It’s been a long year for Denise O’Connor, but thanks to the Rotary Club of Quesnel and Quesnel Canadian Tire, her holidays were a little bit brighter.
O’Connor lives in Lytton, and the wildfire which ripped through the community in the summer of 2021 did more than destroy homes: it also depleted the town’s supply of Christmas decorations.
“On hearing this from lifelong Lytton resident and now Rotarian Sarah Brown, we decided to try to do something about that,” the Quesnel Rotary Club posted to Facebook.
“Yes, there are probably more important needs to be addressed but the thought of a community in darkness over the festive season sounded like the opposite of Christmas cheer.”
Aly Johnstone, manager of Canadian Tire in Quesnel and also a Rotarian, stepped up to donate a truckload of decorations to the cause. Rotary was also able to raise $1,000 for the cause.
“I just think it’s important Quesnel gets some recognition,” O’Connor said. “Throughout the whole ordeal with the fire, people have been so kind and so generous with everything.”
O’Connor, who is the mother of Brown, is part of the Two Rivers Community Services Society in Lytton, which usually decorates downtown Lytton in lights for the Christmas season.
PHOTOS: Before and after the blaze that destroyed the Village of Lytton
While her latest home was destroyed by the blaze, O’Connor taken up residence inside her childhood home which was spared. Around 400 households are living in the Lytton area right now.
“Your life can just turn in an instant,” she said.
“It was literally minutes that we had (to evacuate). Things changed forever. My daughter who lives in Quesnel grew up in (my) house that burned down.”
READ MORE: ‘Lytton still exists’: Woman irked at PM saying fire-ravaged village gone as locals await aid
While a fire was the cause of the Christmas decoration shortage, it was nearly continued by water.
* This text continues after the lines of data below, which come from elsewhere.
/-- WaitForKeyRewindsUntilPress: no key, and one key. -/
theorem witness_WaitForKeyRewindsUntilPress :
    (∀ k < 16, zeros.keys.getLsbD k = false) ∧ ∃ k < 16, (zeros.setKeys 0x8000).keys.getLsbD k = true :=
  ⟨by decide, 15, by decide, by decide⟩

/-- TickCountsTimersDown. -/
theorem witness_TickCountsTimersDown : ∃ t, (zeros.setDelayTimer 1).handle .tick = .next t := ⟨_, rfl⟩

/-- KeyReleaseCommitsLowestKey: a release under a wait, the lowest of two; no wait; no release. -/
theorem witness_KeyReleaseCommitsLowestKey :
    (∃ t, ((zeros.armWait 1).setKeys 0x8008).handle (.keyUpdate 0) = .next t) ∧
    ((zeros.armWait 1).setKeys 0x8008).waitingForKey = true ∧
    ((zeros.armWait 1).setKeys 0x8008).keys.getLsbD 3 = true ∧ (0 : BitVec 16).getLsbD 3 = false ∧
    (∀ j < 3, ¬ (((zeros.armWait 1).setKeys 0x8008).keys.getLsbD j = true ∧ (0 : BitVec 16).getLsbD j = false)) ∧
    zeros.waitingForKey = false ∧
    (∀ k < 16, ¬ ((zeros.armWait 1).keys.getLsbD k = true ∧ (0 : BitVec 16).getLsbD k = false)) :=
  ⟨⟨_, rfl⟩, rfl, by decide, by decide, by decide, rfl, by decide⟩

/-- OnlyResetEndsAHalt: a stopped and a faulted state, under a cycle and a host event. -/
theorem witness_OnlyResetEndsAHalt :
    Event.cycle ≠ .reset ∧ (∃ t, zeros.stop.handle .cycle = .next t) ∧ zeros.stop.stopped = true ∧
    (∃ t, (zeros.setFault (.stackOverflow 0)).handle .tick = .next t) ∧
    (zeros.setFault (.stackOverflow 0)).fault ≠ .none :=
  ⟨by decide, ⟨_, rfl⟩, rfl, ⟨_, rfl⟩, by decide⟩

/-- OnlyCycleAndResetMovePc: an event that writes a register. -/
theorem witness_OnlyCycleAndResetMovePc :
    Event.keyUpdate 0 ≠ .reset ∧ Event.keyUpdate 0 ≠ .cycle ∧
    ∃ t, ((zeros.armWait 1).setKeys 0x0008).handle (.keyUpdate 0) = .next t :=
  ⟨by decide, by decide, _, rfl⟩

/-- QuirksAreConstantOnceRunning: a run with a later reset. -/
theorem witness_QuirksAreConstantOnceRunning :
    admissible [.cycle, .keyUpdate 1, .reset] = true ∧
    ∃ t, (at200 [0x60, 0x01]).runEvents [.cycle, .keyUpdate 1, .reset] = .next t :=
  ⟨by decide, _, rfl⟩

/-- ResetEventSetsAndKeeps and MachineStartsFromResetValues: the last byte of each glyph table and the first above them. -/
theorem witness_ResetEventSetsAndKeeps :
    (79 : Addr).toNat < 80 ∧ (80 ≤ (80 : Addr).toNat ∧ (80 : Addr).toNat < 180) ∧
    (80 ≤ (179 : Addr).toNat ∧ (179 : Addr).toNat < 180) ∧ 180 ≤ (180 : Addr).toNat := by decide

end Sys2Proof.Tests
end

/-! How many bytes an accepted decoding consumes (30_encoding.md R70). -/

namespace Sys2Proof

/-- Bytes begin with a word's bytes exactly when their first two, put together, are that word. -/
theorem cons_cons_eq_wordBytes_append (hi lo : Byte) (tail bytes : List Byte) (w : Word) :
    hi :: lo :: tail = wordBytes w ++ bytes ↔ hi ++ lo = w ∧ tail = bytes := by
  constructor
  · intro h
    simp only [wordBytes, List.cons_append, List.nil_append, List.cons.injEq] at h
    obtain ⟨rfl, rfl, htail⟩ := h
    exact ⟨append_wordBytes w, htail⟩
  · rintro ⟨rfl, rfl⟩
    rw [wordBytes_append]
    rfl

/-- Settles O3: of the two forms an accepted decoding can have, the first word tells which. -/
theorem lengthToldByFirstWord : Obligations.LengthToldByFirstWord := by
  intro hi lo tail rest i h
  obtain ⟨a, b, hbytes, -⟩ | ⟨w, hw, hbytes, -⟩ := decode_ok h
  · obtain ⟨hword, htail⟩ := (cons_cons_eq_wordBytes_append ..).mp hbytes
    exact ⟨fun _ => ⟨a, b, htail⟩, fun hne => absurd hword hne⟩
  · obtain ⟨rfl, htail⟩ := (cons_cons_eq_wordBytes_append ..).mp hbytes
    exact ⟨fun hlong => absurd hlong hw, fun _ => htail⟩

end Sys2Proof

/-! Writes of a general register, alone or with a flag (10_state.md R22, R23; 40_alu.md R101, R107). -/

namespace Sys2Proof

open Sys2Proof.Machine Sys2Proof.Claims

/-- New registers leave every other piece of state as it was. -/
theorem onlyChanges_V (s : State) (v : Vector Byte 16) : OnlyChanges [.V] s { s with V := v } := by
  intro q hq
  cases q
  case V => exact absurd (List.mem_singleton_self _) hq
  case planes => exact fun _ _ _ => rfl
  case memory => exact fun _ => rfl
  all_goals rfl

theorem writesOnly_of_exec {i : Instr} {s : State} {x : Reg} {b : Byte} (h : exec i s = .next (s.writeV x b)) :
    WritesOnly i s x b :=
  ⟨_, h, s.readV_writeV_same x b, fun _ hr => s.readV_writeV_ne (List.ne_of_not_mem_cons hr) b, onlyChanges_V s _⟩

/-! ### A result and then a flag -/

theorem toNat_flagByte (c : Bool) : (flagByte c).toNat = c.toNat := by
  cases c <;> rfl

/-- The flag is the last write, so `VF` holds it for every destination (R23). -/
theorem readV_regF_writeResultAndFlag (s : State) (x : Reg) (result : Byte) (flag : Bool) :
    (s.writeResultAndFlag x result flag).readV regF = flagByte flag :=
  (s.writeV x result).readV_writeV_same regF _

theorem readV_writeResultAndFlag_of_ne (s : State) {x q : Reg} (result : Byte) (flag : Bool) (hq : q ≠ regF) :
    (s.writeResultAndFlag x result flag).readV q = if q = x then result else s.readV q := by
  rw [State.writeResultAndFlag, State.readV_writeV_ne _ hq, State.readV_writeV]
The rains from atmospheric rivers made getting the load of decorations from Quesnel to Lytton challenging.
O’Connor said her daughter took the decorations to Williams Lake, then it was passed off to a friend, and finally picked up by O’Connor herself in Cache Creek.
“It was quite an ordeal to even get them here,” she said. “Our next issue was where we wanted to put them up, there was no power, so we had to find a place to plug in.”
The group eventually settled on outside the forestry wildfire base in Lytton.
It was a quiet Christmas for a community in recovery.
“Personally I am ready to move on and start building, but they haven’t even cleaned up the debris yet,” O’Connor said. “It has not been good that way. Other than that I think I’m doing well.”
As Lytton got hit with a few feet of snow, O’Connor expects the lights to remain up at least through January.